Please repeat the lines below, exactly and only, from the one that holds "((unitsOf new).map UnitDef.unit).filter" through the one that holds "if bound then t.bindTiles old new k else t".

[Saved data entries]
━━━━━━
/-- The value items of a READ reply. -/
def valueItemsF : Nat → Bytes → List (Nat × Nat × Bytes)
  | 0, _ => []
  | fuel + 1, b =>
    let vlen := u16 b 6
    if b.length < 8 ∨ b.length < 8 + vlen then []
    else (u8 b 3, u16 b 4, slice b 8 vlen) :: valueItemsF fuel (b.drop (8 + (vlen + 3) / 4 * 4))

/-- The far items by place: type, status and value; a reply without items gives its STATUS to each. -/
def farItems (m : AqMsg) (status : Nat) (b : Bytes) : List (Nat × Nat × Bytes) :=
  let got := if m.cmd = 1 then valueItemsF m.items.length b else (records 8 b).map fun r => (0, u16 r 4, [])
  (List.range m.items.length).map fun i => got.getD i (0, if status = stOk then stRange else status, [])

/-- A far reply decides its message (R380). LATE_BOUND is no refusal: the far write was done (R88). -/
def State.farAnswer (s : State) (m : AqMsg) (status : Nat) (b : Bytes) : State :=
  let r := ((s.tl.cur.recs Od.aqRoutes)[m.route]?).getD []
  let items := m.items.zip (farItems m status b)
  let one (i : (Nat × Nat × Nat) × (Nat × Nat × Bytes)) : Nat × Nat × Bytes :=
    if i.2.2.1 ≠ stOk ∧ i.2.2.1 ≠ stLateBound then (stFarError, 0, [])
    else if m.cmd ≠ 1 then (i.2.2.1, 0, [])
    else match aqBack r i.2.1 i.2.2.2 with | .ok (ty, v) => (stOk, ty, v) | .error e => (e, 0, [])
  let outs := items.map fun i => (i.1, one i)
  let bad := (items.filter fun i => (one i).1 == stFarError).map fun i => (i.1.1, i.1.2.1, i.2.2.1)
  let pay := outs.flatMap fun o => aqItem m.cmd o.1.1 o.1.2.1 o.2.2.1 o.2.1 o.2.2.2
  let st := ((outs.find? fun o => o.2.1 != stOk).map fun o => o.2.1).getD stOk
  if bad.isEmpty then s.aqReply m st pay else (s.aqErrors m 0 bad).aqReply m stFarError pay

/-- AQ_REPLY_RX (R379, R380): a reply from a far device to the message in flight. -/
def execAqReplyRx (dt port : Nat) (src : Src) (bytes : Bytes) (s : State) : Host.Outcome State Fault Refusal :=
  let t := s.advance dt
  let from_ := t.aq.peers.find? fun p => match t.farDst p.1 with
    | some d => d.addr == src.addr && d.udp == src.udp && d.port == port
    | none => false
  finish s (match from_ with
    | some (d, x) =>
      match x.inFlight with
      | some m =>
        if t.domOn 1 = false ∨ bytes.length < 16 ∨ u16 bytes 0 ≠ 0x4F44 ∨ u8 bytes 2 ≠ 1 ∨ u8 bytes 3 ≠ 128 + m.cmd ∨ u16 bytes 4 ≠ x.seq ∨
            u16 bytes 10 ≠ (bytes.drop 16).length then t
        else
          let t := t.setPeer d { x with inFlight := none, seq := (x.seq + 1) % 65536, unreachable := false }
          t.farAnswer m (u16 bytes 8) (bytes.drop 16)
      | none => t
    | none => t)

/-- AQ_TIMEOUT (R379, R380). -/
def execAqTimeout (device : Nat) (s : State) : Host.Outcome State Fault Refusal :=
  let x := s.aqPeer device
  finish s (match x.inFlight with
    | none => s
    | some m =>
      if s.domOn 1 = false then s
      else
        let t := s.goTo x.deadline
        if x.resends < t.reg Od.aqRetries then
          (t.setPeer device { x with resends := x.resends + 1, deadline := t.now + t.reg Od.aqTimeout * 1000000 }).sendFar device m x.seq
        else
          let t := t.setPeer device { x with inFlight := none, seq := (x.seq + 1) % 65536, unreachable := true }
          let down := match t.farDst device with | some d => !(t.port d.port).up | none => true
          let t := (t.count Od.aqTimeouts).aqFails m (if down then 2 else 1) 0
          if x.unreachable then t else t.raise 0xB002 (natBE 2 device))

/-! ## Outcomes of RDM and tile parameters (R382, R383) -/

/-- A write through a route has come to its end. -/
def State.aqDone (s : State) (m : AqMsg) : State := s.aqReply m stOk (m.items.flatMap fun i => aqItem m.cmd i.1 i.2.1 0 stOk [])

/-- A finished RDM request answers the route's write that queued it. -/
def State.rdmDone (s : State) (port : Nat) (req : Option RdmReq) (rec_ : Option Bytes) : State :=
  match req, rec_ with
  | none, _ | _, none => s
  | some q, some b =>
    if q.route = false then s else
    match s.aq.rdm.find? fun w => w.dst == port && w.tag == u16 b 0 with
    | none => s
    | some w =>
      let s := { s with aq := { s.aq with rdm := s.aq.rdm.erase w } }
      if u8 b 2 ≤ 1 then s.aqDone w.msg else s.aqFails w.msg 0 (u8 b 2)

/-- RDM_TRANSACTION (R326): in the gap after the packet's MBB. -/
def execRdmTransaction (dt port : Nat) (s : State) : Host.Outcome State Fault Refusal :=
  let t := s.advance dt
  finish s (
    let x := t.lp port
    let r := dmxRec t.tl.pres port
    if 48 ≤ port ∨ t.lampRuns port 2 = false ∨ t.gate = false ∨ bit (u8 r 12) 0 = false ∨ x.rdmNow.isSome ∨ x.sinceRdm < u8 r 13 then t
    else match x.rdmQ with
      | [] => t
      | q :: rest =>
        let t := t.goTo x.busyEnd
        let b := rdmPacket q.bytes t.fresh
        let end_ := t.now + u16 r 2 * 1000 + u8 r 4 * 1000 + b.length * 44000
        let t := ({ t with lamp := { t.lamp with lines := { port := port, kind := 3, start := t.now, rec_ := r, bytes := b } :: t.lamp.lines } }).draw
        let t := t.setLp port { x with busy := 3, busyEnd := end_, rdmQ := rest, rdmNow := some { q with tries := q.tries + 1 }, pins := [1, 0, 2] }
        if rdmBroadcast (rdmDest q.bytes) then
          let rec_ := rdmResult (rdmTag q.bytes) 0 0 []
          let t := t.rdmFinish port rec_
          (t.setLp port { t.lp port with busyEnd := end_ + 176000 }).rdmDone port (some q) (some rec_)
        else t)

/-- RDM_RESPONSE_RX (R326). -/
def execRdmResponseRx (dt port : Nat) (bytes : Bytes) (s : State) : Host.Outcome State Fault Refusal :=
  let t := s.advance dt
  finish s (
    if 48 ≤ port ∨ t.lampRuns port 2 = false ∨ t.gate = false then t
    else let q := (t.lp port).rdmNow
         let (t, r) := t.rdmTakes port bytes
         t.rdmDone port q r)

/-- RDM_TIMEOUT (R326): no response began within 2.8 ms of the request's end. -/
def execRdmTimeout (port : Nat) (s : State) : Host.Outcome State Fault Refusal :=
  finish s (
    if 48 ≤ port ∨ s.lampRuns port 2 = false ∨ s.gate = false ∨ (s.lp port).rdmNow.isNone then s
    else
      let t := (s.goTo ((s.lp port).busyEnd + 2800000)).count Od.rdmTimeouts 1 port
      let (t, r) := t.rdmFails port 4
      t.rdmDone port (s.lp port).rdmNow r)

/-- RET_RX (R302, R303, R383): a RET that acknowledges a PARAM answers the write that made it. -/
def execRetRx (dt lane : Nat) (f : ZhFrame) (s : State) : Host.Outcome State Fault Refusal :=
  let t := s.advance dt
  finish s (
    if t.tileLane lane = false then t
    else
      let before := t
      match t.retFrame lane f with
      | (t, some (n, _)) =>
        match (before.tile n).param with
        | some (_, frame, p, _) =>
          match t.aq.params.find? fun w => w.dst == n && w.tag == frame && w.msg.payload == p with
          | some w => ({ t with aq := { t.aq with params := t.aq.params.erase w } }).aqDone w.msg
          | none => t
        | none => t
      | (t, none) => t)

/-- AQ_PARAM_TIMEOUT (R383): no acknowledgement within AQ_PARAM_FRAMES frames. -/
def execAqParamTimeout (tile : Nat) (s : State) : Host.Outcome State Fault Refusal :=
  finish s (match s.aq.params.find? fun w => w.dst == tile with
    | some w =>
      if s.domOn 1 = false then s
      else
        let t := s.goTo (tickTime s.tl.rate w.deadline)
        ({ t with aq := { t.aq with params := t.aq.params.erase w } }).aqFails w.msg 1 0
    | none => s)

/-- AQ_ERROR_LOG (R384). -/
def State.aqErrorLog (s : State) : Bytes := s.aq.log.flatten

end Sys2Proof.Machine
end

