-- ==== Sys2Proof/Machine/Timeline.lean ====
section
/-!
DEFINITION. The timeline (spec/02): cut-offs, ticks in the order of R46, missed ticks, hold decisions, launches and presentation.
-/
namespace Sys2Proof.Machine

/-! ## The instants of a frame (R28, R29) -/

/-- D of a frame (R28). -/
def Frame.d (f : Frame) : Nat := f.cfg.num Od.presentDelay

/-- The tick of its own grid that presents a frame. -/
def Frame.presentTick (f : Frame) : Nat := f.k + f.d

/-- t_{k+D}. -/
def Frame.presentAt (f : Frame) : Nat := tickTime f.rate f.presentTick

/-- L_o (R29). -/
def Frame.launchAt (f : Frame) (o : OutFrame) : Nat := ((f.presentAt : Int) - o.lam).toNat

def State.running (s : State) : Bool := s.reg Od.timelineState == 1

/-- The tiles of a frame that hold in their lanes' plans after they launched (R294). -/
def State.planHeld (s : State) (f : Frame) (o : Out) : Bool :=
  match o with
  | .tile n => match s.planOf f.k n with | some (_, _, t) => t.hold | none => false
  | _ => false

/-! ## Cut-off (R35–R41, R204, R199, R164) -/

/-- What a change of resets a unit's residuals (R204). -/
def unitShape (cfg : Store) (unit : Nat) : List Nat :=
  let n := unit % 65536
  match unit / 65536 with
  | 0 => [u16 (tileColourRec cfg n) 2, b2n (bit (u8 (tileColourRec cfg n) 6) 0), u16 (tileMapRec cfg n) 4, u16 (tileMapRec cfg n) 6]
  | 1 => [epBits (packRec cfg n), epChannels (packRec cfg n), b2n (epDither (packRec cfg n)), epCount cfg n]
  | _ =>
    let c := cfg.rec1 Od.rasterColour
    let m := cfg.rec1 Od.rasterMap
    [u16 c 2, b2n (bit (u8 c 6) 0), u16 m 4, u16 m 6]

/-- Units whose residuals the settings `new` reset, coming after `old` (R204). -/
def State.resetUnits (s : State) (old new : Store) : List Nat :=
  let was := (unitsOf old).map UnitDef.unit
  ((unitsOf new).map UnitDef.unit).filter fun u => s.col.ditherReset || (was.contains u && unitShape old u != unitShape new u)

/-- Commits bound to frame `k` or an earlier one, in the order their values apply (R38, R43). -/
def State.dueCommits (s : State) (k : Nat) : List Commit := inOrder (s.tl.waiting.filter fun c => decide (c.bound ≤ k))

/-- The settings of frame `k` (R38). -/
def State.settingsAt (s : State) (k : Nat) : Store :=
  applyCommits s.tl.newest ((s.dueCommits k).map fun (c : Commit) => { c with bound := k })

/-- The commits bound to frame `k` are fixed into its settings (R38). -/
def State.fixSettings (s : State) (k : Nat) : State :=
  let new := s.settingsAt k
  let old := s.tl.newest
  let bound := !(s.dueCommits k).isEmpty
  let t := { s with tl := { s.tl with newest := new, waiting := s.tl.waiting.filter fun c => decide (k < c.bound) } }
  if bound then t.bindTiles old new k else t

/-- Group SNAPSHOT and RESET bound to frame `k` act as its intake begins (R21, R22, R80). -/
def State.actGroups (s : State) (k : Nat) : State :=
  let due (g : GroupCmd) : Bool := g.kind != 0 && !g.acted && decide (g.bound ≤ k)
  let acts := s.od.groups.filter due
  let left := (s.od.groups.map fun (g : GroupCmd) => if due g then { g with acted := true } else g).filter fun g => !(g.acted && g.replied)
  let s := { s with od := { s.od with groups := left } }
  acts.foldl (fun (s : State) g => if g.kind = 1 then s.latchSnapshot (frameNo k) else s.clearAll) s

/-- sACN output universes of a configuration. -/
def sacnUniverses (cfg : Store) : List (Nat × Bytes) := (cfg.recs Od.sacnOut).map fun r => (u16 r 0, r)

/-- Universes that the settings of a frame drop send Stream_Terminated in three frames, the last bound frame the first (R164). -/
def State.endUniverses (s : State) (old new : Store) : State :=
  let now := sacnUniverses new
  let gone := (sacnUniverses old).filter fun u => !now.any fun v => v.1 == u.1
  let back (u : Nat) : Bool := now.any fun v => v.1 == u
  let last := s.tl.frames.getLast?.map Frame.k
  let frames := s.tl.frames.map fun (f : Frame) => if some f.k = last then { f with ending := f.ending ++ gone } else f
  let ending := (s.intake.ending.filter fun e => !back e.1) ++ gone.map fun u => (u.1, 2, u.2)
  { s with tl := { s.tl with frames := frames }, intake := { s.intake with ending := ending } }

/-- Frame `k` enters (R28): its settings and ageing gains are fixed, and the units whose residuals it resets. With D lowered, frames
that would be presented no later than an earlier one of their grid are skipped (R40). -/
def State.openFrame (s : State) (k : Nat) (prev : Store) : State :=
  let cfg := s.tl.newest
  let s := s.endUniverses prev cfg
  let resets := s.resetUnits prev cfg
  let latest := (s.tl.frames.filter fun f => !f.old && !f.skipped).foldl (fun (a : Nat) f => max a f.presentTick) 0
  let skipped := decide (k + cfg.num Od.presentDelay ≤ latest)
  let f : Frame := { k := k, rate := s.tl.rate, cfg := cfg, skipped := skipped, ord := s.tl.opened
                     gains := if cfg.bool Od.ageEn then s.col.gains else [], ending := s.intake.ending.map fun e => (e.1, e.2.2) }
  let ending := (s.intake.ending.map fun e => (e.1, e.2.1 - 1, e.2.2)).filter fun e => e.2.1 != 0
  let s := { s with tl := { s.tl with frames := s.tl.frames ++ [f], nextCut := k + 1, opened := s.tl.opened + 1 }
                    intake := { s.intake with ending := ending }
                    col := { s.col with ditherReset := false, resetFrom := s.col.resetFrom ++ resets.map fun u => (u, f.ord) } }
  let s := s.count Od.residualResets resets.length
  if skipped then s.count Od.skippedFrames else s

/-- A FRAME_RATE change bound to frame `k` of the old grid (R41): frame k − 1 was its last frame, the new grid begins with the frame
whose tick is the first at or after old tick k, and old ticks go on for the old frames in flight. A group SNAPSHOT or RESET that waits
binds anew on the new grid (R22). Where the commit changes PRESENT_DELAY too, the frames of the new grid have the new D from its first
frame on, and none is skipped for want of one across the two grids: the model's choice (log entry 126). -/
def State.changeRate (s : State) (k rate : Nat) : State :=
  let old := s.tl.rate
  let j := tickFrom rate (tickTime old k)
  let d := s.tl.newest.num Od.presentDelay
  let last := s.tl.frames.foldl (fun (a : Nat) f => if f.old then a else max a f.presentTick) (k - 1)
  let s := s.reindex rate k j
  { s with
    tl := { s.tl with rate := rate, nextTick := j, nextCut := j, first := j, oldGrids := s.tl.oldGrids ++ [(old, s.tl.nextTick, last, k)]
                      frames := s.tl.frames.map fun (f : Frame) => { f with old := true } }
    ras := { s.ras with rateChange := true }
    od := { s.od with groups := s.od.groups.map fun (g : GroupCmd) => if g.acted then g else { g with bound := max j (frameAsked (fun _ => d) (tickFrom rate g.execNs)) } } }

/-- A cut-off while the timeline is STOPPED: settings and grid move on, and no frame enters. -/
def State.cutStopped (s : State) (k : Nat) (prev : Store) : State :=
  let cfg := s.tl.newest
  let resets := s.resetUnits prev cfg
  let s := { s with
    col := { s.col with ditherReset := false, residuals := s.col.residuals.filter fun r => !resets.contains r.1
                        resetFrom := s.col.resetFrom.filter fun r => !resets.contains r.1 }
    tl := { s.tl with nextCut := k + 1 } }
  let s := s.count Od.residualResets resets.length
  if cfg.num Od.frameRate = s.tl.rate then s
  else ({ s with tl := { s.tl with rate := cfg.num Od.frameRate }, ras := { s.ras with rateChange := true } }).retick

/-- The cut-off of frame `k` (R38). -/
def State.cutOff (s : State) (k : Nat) : State :=
  let prev := (s.tl.frames.getLast?.map Frame.cfg).getD s.tl.newest
  let s := (s.fixSettings k).actGroups k
  if !s.running then s.cutStopped k prev
  else if s.tl.newest.num Od.frameRate = s.tl.rate then s.openFrame k prev
  else s.changeRate k (s.tl.newest.num Od.frameRate)

/-- The frame whose cut-off falls next; a cut-off that passed while PD_CORE was off is gone. -/
def State.cutIndex (s : State) : Nat :=
  if s.running then s.tl.nextCut else max s.tl.nextCut (tickFrom s.tl.rate (s.now + s.reg Od.commitCutoff * 1000))

/-- FRAME_CUTOFF (R28, R38): at tick k − COMMIT_CUTOFF. -/
def execFrameCutoff (s : State) : Host.Outcome State Fault Refusal :=
  finish s (
    if s.domOn 1 then (s.goTo (tickTime s.tl.rate s.cutIndex - s.reg Od.commitCutoff * 1000)).cutOff s.cutIndex else s)

/-! ## Decisions and launches (R29–R33) -/

/-- What stands for an output in a frame. -/
def Frame.out? (f : Frame) (o : Out) : Option OutFrame := f.outs.find? fun x => x.out == o

def Frame.setDecision (f : Frame) (o : Out) (d : Nat) : Frame :=
  { f with outs := f.outs.map fun (x : OutFrame) => if x.out = o then { x with decision := d } else x }

def State.outState (s : State) (o : Out) : OutState := ((s.tl.outs.find? fun p => p.1 == o).map (·.2)).getD {}

def State.setOut (s : State) (o : Out) (x : OutState) : State :=
  { s with tl := { s.tl with outs := (s.tl.outs.filter fun p => p.1 != o) ++ [(o, x)] } }

/-- A universe the frame sends only to end it (R164). -/
def Frame.endsOnly (f : Frame) (o : Out) : Bool :=
  match o with
  | .sacn u => (f.cfg.recOf Od.sacnOut u).isNone
  | _ => false

/-- Zero drive for an output that has presented nothing since the timeline started (R33). -/
def State.zeroDrive (s : State) (o : Out) : State :=
  match o with
  | .matrix g => s.setMg g { s.mg g with shown := none, next := none }
  | .str n => s.setStr n { s.str n with setpoint := none }
  | .raster _ => { s with ras := { s.ras with shown := none, next := none } }
  | .dmx p => s.setLp p { s.lp p with launched := none, carried := true }
  | _ => s

/-- The output's LATCH says HOLD (R293). -/
def State.latchHolds (s : State) (f : Frame) (o : Out) : State :=
  match o with
  | .tile n =>
    let tiles (l : LanePlan) : LanePlan := { l with tiles := l.tiles.map fun (t : PlanTile) => if t.tile = n then { t with hold := true } else t }
    { s with zl := { s.zl with plans := s.zl.plans.map fun (l : LanePlan) => if l.frame = f.k then tiles l else l } }
  | _ => s

/-- The feeds of the units that give an output its data. -/
def outFeeds (cfg : Store) (o : Out) : List Nat := (((unitsOf cfg).filter fun u => u.outs.contains o).filterMap UnitDef.feed).eraseDups

/-- PRESENTED_IN of the output's feeds, once all their outputs are decided (R225). -/
def State.presentFeeds (s : State) (k : Nat) (o : Out) : State :=
  match s.frame? k with
  | none => s
  | some f => (outFeeds f.cfg o).foldl (fun (s : State) feed => s.presentFeed f feed) s

/-- The output holds in the frame (R31–R33). -/
def State.holdOut (s : State) (f : Frame) (o : Out) : State :=
  let s := (s.setFrame (f.setDecision o 2)).settleOutput f o false
  let s := (s.count Od.holds).setReg Od.heldLast (frameNo f.k)
  let s := s.latchHolds f o
  (if (s.outState o).shown then s else s.zeroDrive o).presentFeeds f.k o

/-- Some unit that gives the output its data is forced to hold (R224). -/
def Frame.forcedOut (f : Frame) (o : Out) : Bool := (unitsInto f.cfg o).any f.forced.contains

/-- The output can launch (R30, R31, R224, R260, R292, R307). -/
def State.canLaunch (s : State) (f : Frame) (o : Out) : Bool :=
  f.endsOnly o ||
    (!f.abandoned && s.outComplete f o && !(s.outState o).latOver && !f.forcedOut o &&
      (match o with | .tile n => s.tileCanLaunch f.cfg f.k n | _ => true))

/-- The decision on an output (R31). -/
def State.decide_ (s : State) (f : Frame) (o : Out) : State :=
  if s.canLaunch f o then ((s.setFrame (f.setDecision o 1)).settleOutput f o true).presentFeeds f.k o else s.holdOut f o

/-- HOLD_DECISION (R31): at L_o − LAUNCH_GUARD, for the earliest closed frame in which the output is undecided. -/
def execHoldDecision (o : Out) (s : State) : Host.Outcome State Fault Refusal :=
  finish s (
    match s.tl.frames.find? fun f => f.closed && (match f.out? o with | some x => x.decision == 0 | none => false) with
    | none => s
    | some f =>
      match f.out? o with
      | none => s
      | some x => if s.domOn 1 then (s.goTo (f.launchAt x - s.reg Od.launchGuard * 1000)).decide_ f o else s)

/-- The SACN_OUT record of a universe in a frame, or of one it ends. -/
def Frame.sacnRec (f : Frame) (u : Nat) : Bytes :=
  match f.cfg.recOf Od.sacnOut u with
  | some r => r
  | none => ((f.ending.find? fun e => e.1 == u).map (·.2)).getD []

/-- A synchronisation packet follows the frame's last data packet on a lane (R164). -/
def State.syncLane (s : State) (k lane : Nat) : State :=
  match s.frame? k with
  | none => s
  | some f =>
    let mine (x : OutFrame) : Bool := match x.out with | .sacn u => u8 (f.sacnRec u) 2 == lane | _ => false
    let outs := f.outs.filter mine
    let sent (x : OutFrame) : Bool := x.decision == 3 || (s.outState x.out).shown
    if (outs.all fun x => decide (3 ≤ x.decision)) && outs.any sent then s.sendSacnSync f.cfg lane else s

/-- A universe's packet at L_o: its new slots where it launches, or else those it presented last, where there are any (R164). -/
def State.sendSlots (s : State) (f : Frame) (u : Nat) (new : Bool) : State :=
  let r := f.sacnRec u
  let old := kvGetD 0 [] (s.outState (.sacn u)).data
  let slots := if new && !f.endsOnly (.sacn u) then slotBytes (u16 r 3) (f.data (.sacn u)) else old
  let ends := f.ending.any fun e => e.1 == u
  if slots.isEmpty then s
  else (s.setOut (.sacn u) { s.outState (.sacn u) with data := [(0, slots)] }).sendUniverse f.cfg r slots ends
━━━━━━
[Result of the task]
  ((unitsOf new).map UnitDef.unit).filter fun u => s.col.ditherReset || (was.contains u && unitShape old u != unitShape new u)

/-- Commits bound to frame `k` or an earlier one, in the order their values apply (R38, R43). -/
def State.dueCommits (s : State) (k : Nat) : List Commit := inOrder (s.tl.waiting.filter fun c => decide (c.bound ≤ k))

/-- The settings of frame `k` (R38). -/
def State.settingsAt (s : State) (k : Nat) : Store :=
  applyCommits s.tl.newest ((s.dueCommits k).map fun (c : Commit) => { c with bound := k })

/-- The commits bound to frame `k` are fixed into its settings (R38). -/
def State.fixSettings (s : State) (k : Nat) : State :=
  let new := s.settingsAt k
  let old := s.tl.newest
  let bound := !(s.dueCommits k).isEmpty
  let t := { s with tl := { s.tl with newest := new, waiting := s.tl.waiting.filter fun c => decide (k < c.bound) } }
  if bound then t.bindTiles old new k else t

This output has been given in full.